C’est dommage car l’article dont Our Friend est adapté est sans doute d’une intensité assez incroyable, et c’est cette intensité que la réalisatrice a voulu transposer au cinéma. Sauf qu’il n’est malheureusement disponible qu’en SVOD. Sur grand écran dans les salles obscures, son visionnage aurait certainement gagné en puissance, mais sur la télé dans son salon, sa raison d’être est malheureusement plus discutable. Par ailleurs le point de vue adopté laisse à désirer.
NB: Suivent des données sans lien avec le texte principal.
-- ==== Sys2Proof/Syntax.lean ====
section
/-! DEFINITION. The commands of the PB7260: one constructor for each row of the opcode table. -/

namespace Sys2Proof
La narration évolue en changeant de date régulièrement et de manière très intempestive. Avant le diagnostic, après, avant, après et bis repetita à des dates diverses. Ce ressort scénaristique peu probant rend le visionnage incompréhensible et indigeste en plus de n’avoir aucune véritable raison d’exister. Cela n’apporte franchement rien au long métrage excepté un effet de mise en scène pour complexifier une histoire finalement très simple et assez convenue dès le début. On se sent simplement moins investi en tant que spectateur car l’effet, très vite redondant, devient également rebutant. Outre rendre encore plus dramatique une histoire qui l’était bien assez, d’autres propositions auraient pu rendre le long-métrage plus intrigant. Plutôt que de suivre le trio comme un tout, il aurait peut-être été préférable de choisir un point de vue en particulier, quitte à le changer lors des grands chapitres de la vie de chacun. La quête solitaire de Dane par exemple est un chapitre fort de sa vie, mais son introduction et sa narration laisse à désirer car elle n’est pas forcément bien amenée. C’est triste à dire, mais l’une des scènes les plus marquantes et triste du long-métrage est finalement l’euthanasie du pauvre petit Carlin, scène qui n’était déjà pas forcément très bien exploitée.

Dans tout cela, et encore plus pour nous autre, public français, Our Friend ne se démarque en rien de ses pairs du cinéma dramatique. Du côté francophone, on en connaît un rayon sur les drames familiaux dans lesquels le père est un alcoolique, la mère est orpheline de naissance, l’oncle sort de 18 années de prison pour un crime qu’il n’a pas commis, le fils se fait racketter tous les matins et victimiser par ses camarades de classe, la fille s’est faite violer le mois dernier et le dernier est un bébé mort-né… La tristesse n’est pas forcément notre carte maîtresse mais c’est presque notre quotidien après les comédies raciales. Finalement, Our Friend se livre comme un drame banal, n’offrant rien de très innovant et se trouvant être plus déprimant que réconfortant comme il semble vouloir se vendre. La présence d’un acteur plutôt comique n’aide pas cette histoire à détendre l’atmosphère. Il en résulte cette désagréable sensation de passer complètement à côté d’une histoire particulièrement belle.